### Aim of the task
The expected response is a copy of every line in the entries below that includes the word "last".

### Collected data

/-! ### Round trips -/

/-- Cutting the bytes of a group into sextets and joining those gives the bytes back (R69, R77). -/
theorem decoded0_sextets (b0 b1 : Byte) : decoded0 ((sextet0 b0).setWidth 8) ((sextet1 b0 b1).setWidth 8) = b0 := by
  apply BitVec.eq_of_toNat_eq
  rw [decoded0_toNat (sextet_setWidth_lt _) (sextet_setWidth_lt _), sextet_setWidth_toNat, sextet_setWidth_toNat,
    sextet0_toNat, sextet1_toNat]
  omega

theorem decoded1_sextets (b0 b1 b2 : Byte) :
    decoded1 ((sextet1 b0 b1).setWidth 8) ((sextet2 b1 b2).setWidth 8) = b1 := by
  apply BitVec.eq_of_toNat_eq
  rw [decoded1_toNat (sextet_setWidth_lt _), sextet_setWidth_toNat, sextet_setWidth_toNat, sextet1_toNat, sextet2_toNat]
  omega

theorem decoded2_sextets (b1 b2 : Byte) : decoded2 ((sextet2 b1 b2).setWidth 8) ((sextet3 b2).setWidth 8) = b2 := by
  apply BitVec.eq_of_toNat_eq
  rw [decoded2_toNat (sextet_setWidth_lt _), sextet_setWidth_toNat, sextet_setWidth_toNat, sextet2_toNat, sextet3_toNat]
  omega

/-- Decoding the groups of an encoding gives the bytes that were encoded (R89). -/
theorem decodeGroups_encodeBytes {a : AlphabetTable} (ha : AlphabetLegal a) (b : List Byte) :
    decodeGroups (inverseOf a) (encodeBytes a b) = .ok b := by
  induction b using encodeBytes.induct with
  | case1 => rfl
  | case2 b0 =>
    rw [encodeBytes, encGroup_one]
    refine decodeGroups_group_ok.2 ⟨_, [], decGroup_two_pads ha _ _, rfl, ?_⟩
    rw [decoded0_sextets, List.append_nil]
  | case3 b0 b1 =>
    rw [encodeBytes, encGroup_two]
    refine decodeGroups_group_ok.2 ⟨_, [], decGroup_one_pad ha _ _ _, rfl, ?_⟩
    rw [decoded0_sextets, decoded1_sextets, List.append_nil]
  | case4 b0 b1 b2 rest ih =>
    rw [encodeBytes, encGroup_three]
    refine decodeGroups_group_ok.2 ⟨_, rest, decGroup_symbols ha _ _ _ _ _, ih, ?_⟩
    rw [decoded0_sextets, decoded1_sextets, decoded2_sextets]
    rfl

/-- Decoding inverts encoding (R89). -/
theorem decodeBytes_encodeBytes {a : AlphabetTable} (ha : AlphabetLegal a) (b : List Byte) :
    decodeBytes (inverseOf a) (encodeBytes a b) = .ok b := by
  have hwhole : (encodeBytes a b).length % 4 = 0 := by
    rw [encodeBytes_length]
    exact Nat.mul_mod_left _ 4
  rw [decodeBytes_of_whole hwhole, decodeGroups_encodeBytes ha]

/-- An encoding has nothing that R99 rejects. -/
theorem encodeBytes_not_malformed {a : AlphabetTable} (ha : AlphabetLegal a) (b : List Byte) :
    ¬ Malformed a (encodeBytes a b) := by
  obtain ⟨l, hl, hsymbols⟩ := encodeBytes_eq_symbols_append_padding a b
  rw [malformed_iff_not_wellFormedText ha, not_not, hl]
  exact wellFormedText_append_padding hsymbols (Nat.le_of_lt_succ (Nat.mod_lt _ (by decide)))

/-- Settles O21: the sextets of each group are the encoder's and the decoder's; `R`, entry 17, keeps bits that no byte uses,
where `Q`, entry 16, has zeros. -/
theorem decodingInvertsEncoding : Obligations.DecodingInvertsEncoding := by
  refine ⟨fun a b ha => ⟨decodeBytes_encodeBytes ha b, decodedLengthAgrees _ _ _ (decodeBytes_encodeBytes ha b),
    encodeBytes_not_malformed ha b⟩, ?_, by decide⟩
  have hgroup : decGroup (inverseOf standardAlphabet) 0x54 0x52 padSymbol padSymbol true = .ok [0x4D] :=
    decGroup_two_pads alphabetLegal_standard 19 17
  rw [decodeBytes_of_whole rfl]
  exact decodeGroups_group_ok.2 ⟨[0x4D], [], hgroup, rfl, rfl⟩

/-- What was written is what a read of the same range gives (R37). -/
theorem Memory.readBytes_writeBytes (m : Memory) (x : Nat) (bs : List Byte) :
    (m.writeBytes x bs).readBytes x bs.length = bs := by
  refine List.ext_getElem (Memory.readBytes_length _ _ _) fun j _ hj => ?_
  rw [← List.getD_eq_getElem _ 0, ← List.getD_eq_getElem _ 0, Memory.readBytes_getD _ hj, Memory.read_writeBytes_in _ hj]

/-- An `ENCODE` that ends with `ERR` 0 has stored the encoding of its source (R74). -/
theorem exec_encode_err_zero {s t : State} (h : exec .encode s = .next t) (herr : t.blk.status.err = 0) :
    ∃ out, s.encodeOutput = .ok out ∧ t = ((s.storeResult out).setRlen out.length).complete := by
  rw [exec_encode] at h
  cases hout : s.encodeOutput with
  | error e =>
    rw [hout] at h
    cases h
    cases e <;> cases herr
  | ok out =>
    rw [hout, State.endStore] at h
    split at h
    · cases h
    · cases h
      exact ⟨out, rfl, rfl⟩

/-- `DECODE` of an encoding of `n` bytes of some memory gives those bytes back, where they have room (R88, R89). -/
theorem exec_decode_of_encoding {u : State} {m : Memory} {x n : Nat} (hp : u.params.Legal)
    (hinv : u.blk.inverseLut = inverseOf u.params.alphabet) (hsrc : u.SrcFits) (hdst : u.DstFits)
    (hdis : u.blk.RegionsDisjoint) (htext : u.sourceBytes = encodeBytes u.params.alphabet (m.readBytes x n))
    (hcap : n ≤ u.blk.dcap.toNat) (hn : n < 2 ^ u.params.lenW) :
    ∃ v, exec .decode u = .next v ∧ v.EndedWith 0 ∧ v.blk.rlen.toNat = n
      ∧ ∀ j, j < n → v.mem.read (u.blk.dst.toNat + j) = m.read (x + j) := by
  have hlen := m.readBytes_length x n
  have hdec : decodeBytes u.blk.inverseLut u.sourceBytes = .ok (m.readBytes x n) := by
    rw [hinv, htext, decodeBytes_encodeBytes hp.alphabet]
  obtain ⟨v, hv, hend, -, hrlen, hbytes, -⟩ := exec_decode_stores
    (State.decodeOutput_ok_iff.2 ⟨hsrc, hdst, hdec, hlen.trans_le hcap⟩) hdis hp.lenMax (hlen.trans_lt hn)
  refine ⟨v, hv, hend, hrlen.trans hlen, fun j hj => ?_⟩
  rw [hbytes j (hj.trans_eq hlen.symm), Memory.readBytes_getD _ hj]

/-- Settles O22: the text that `DECODE` reads is the one that `ENCODE` wrote, and it decodes to the first source. -/
theorem bufferRoundTrip : Obligations.BufferRoundTrip := by
  intro s t base cap hs hexec herr hbase hcap hdis
  obtain ⟨out, hout, rfl⟩ := exec_encode_err_zero hexec herr
  obtain ⟨-, hdst, hroom, henc, hlen⟩ := State.encodeOutput_ok hout
  rw [← hlen] at hroom
  have hrlen : (keepLow s.params.lenW (BitVec.ofNat 32 out.length)).toNat = out.length :=
    keepLow_ofNat hs.legal.lenMax (hroom.trans_lt hs.blk.dcap)
  have htext : (s.mem.writeBytes s.blk.dst.toNat out).readBytes s.blk.dst.toNat out.length
      = encodeBytes s.params.alphabet s.sourceBytes := by
    rw [Memory.readBytes_writeBytes, henc, hs.blk.alphabetLut]
  have hfits : s.blk.dst.toNat + out.length ≤ 2 ^ s.params.addrW := (Nat.add_le_add_left hroom _).trans hdst
  rw [← hrlen] at htext hfits
  exact exec_decode_of_encoding hs.legal hs.blk.inverseLut hfits hbase hdis htext hcap hs.blk.slen

end Sys2Proof.Machine
end

section
/-! The sizing helpers and their commands (43_length.md): what `decodedLength` reads, which results fit `RLEN`, and how `ENCLEN`
and `DECLEN` end. -/

namespace Sys2Proof.Machine

/-! ### The command words -/

/-- A command that takes no argument has one word: every other word with its `OP` has a bit of `ARG` or `RSV` set, which is
illegal (R49, R50). -/
theorem decodeWord_of_other_word {c w : Word} (hc : c.toNat ∈ [1, 2, 4, 6, 7, 8]) (hop : w.toNat % 16 = c.toNat)
    (hne : w ≠ c) : decodeWord w = .illegal w := by
  have hval : w.toNat ≠ c.toNat := mt BitVec.eq_of_toNat_eq hne
  have hbits : w.toNat / 64 ≠ 0 ∨ w.toNat / 16 % 4 ≠ 0 := by omega
  refine decodeWord_of_illegalWord (illegalWord_iff.2 ?_)
  rcases hbits with hrsv | harg
  · exact .inl hrsv
  · exact .inr (.inr (.inr (.inr (.inr ⟨hop ▸ hc, harg⟩))))

/-! ### `decodedLength` -/

section
variable {t u : List Byte} {m : Memory} {a n : Nat}

/-- The length is checked first (R91). -/
theorem decodedLength_of_broken (ht : t.length % 4 ≠ 0) : decodedLength t = .error .length := if_pos ht

/-- On a text of whole groups one formula holds: the empty text has no bytes that its padding could take away (R91). -/
theorem decodedLength_of_whole (ht : t.length % 4 = 0) : decodedLength t =
    .ok (t.length / 4 * 3 - padCount (t.getD (t.length - 2) 0) - padCount (t.getD (t.length - 1) 0)) := by
  rw [decodedLength, if_neg (not_not.2 ht)]
  split
  · next h0 => simp [h0]
  · rfl

theorem decodedLength_error {e : ErrorKind} (h : decodedLength t = .error e) : e = .length := by
  by_cases ht : t.length % 4 = 0
  · rw [decodedLength_of_whole ht] at h; cases h
  · rw [decodedLength_of_broken ht] at h; cases h; rfl

/-- Three bytes for each group of four are no more than the text has symbols (R93). -/
theorem decodedLength_le (h : decodedLength t = .ok n) : n ≤ t.length := by
  by_cases ht : t.length % 4 = 0
  · rw [decodedLength_of_whole ht] at h; cases h; omega
  · rw [decodedLength_of_broken ht] at h; cases h

/-- Nothing but the length and the last two symbols is read (R92). -/
theorem decodedLength_congr (hlen : t.length = u.length)
    (h2 : t.getD (t.length - 2) 0 = u.getD (u.length - 2) 0) (h1 : t.getD (t.length - 1) 0 = u.getD (u.length - 1) 0) :
    decodedLength t = decodedLength u := by
  by_cases ht : t.length % 4 = 0
  · rw [decodedLength_of_whole ht, decodedLength_of_whole (hlen ▸ ht), h2, h1, hlen]
  · rw [decodedLength_of_broken ht, decodedLength_of_broken (hlen ▸ ht)]

/-- Reading the last two bytes of a text in memory gives the decoded length of the whole text (R91, R95). -/
theorem decodedLength_readBytes (hn : n % 4 = 0) : decodedLength (m.readBytes a n) = .ok (lengthFromTail m a n) := by
  have hlen := m.readBytes_length a n
  rw [decodedLength_of_whole (hlen.symm ▸ hn), hlen, lengthFromTail]
  rcases Nat.eq_zero_or_pos n with rfl | hpos
  · simp
  · rw [Memory.readBytes_getD m (show n - 2 < n by omega), Memory.readBytes_getD m (show n - 1 < n by omega),
      ← Nat.add_sub_assoc (by omega), ← Nat.add_sub_assoc hpos]

end

/-- The character `*` lies in none of the ranges of R61. -/
theorem not_isSymbol_standard_asterisk : ¬ IsSymbol standardAlphabet 0x2A := by
  rintro ⟨i, hi⟩
  have hcode := congrArg BitVec.toNat hi
  rw [alpha_standard_toNat, show (0x2A : Byte).toNat = 42 from rfl] at hcode
  split_ifs at hcode <;> omega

### Task solution
/-- Nothing but the length and the last two symbols is read (R92). -/
/-- Reading the last two bytes of a text in memory gives the decoded length of the whole text (R91, R95). -/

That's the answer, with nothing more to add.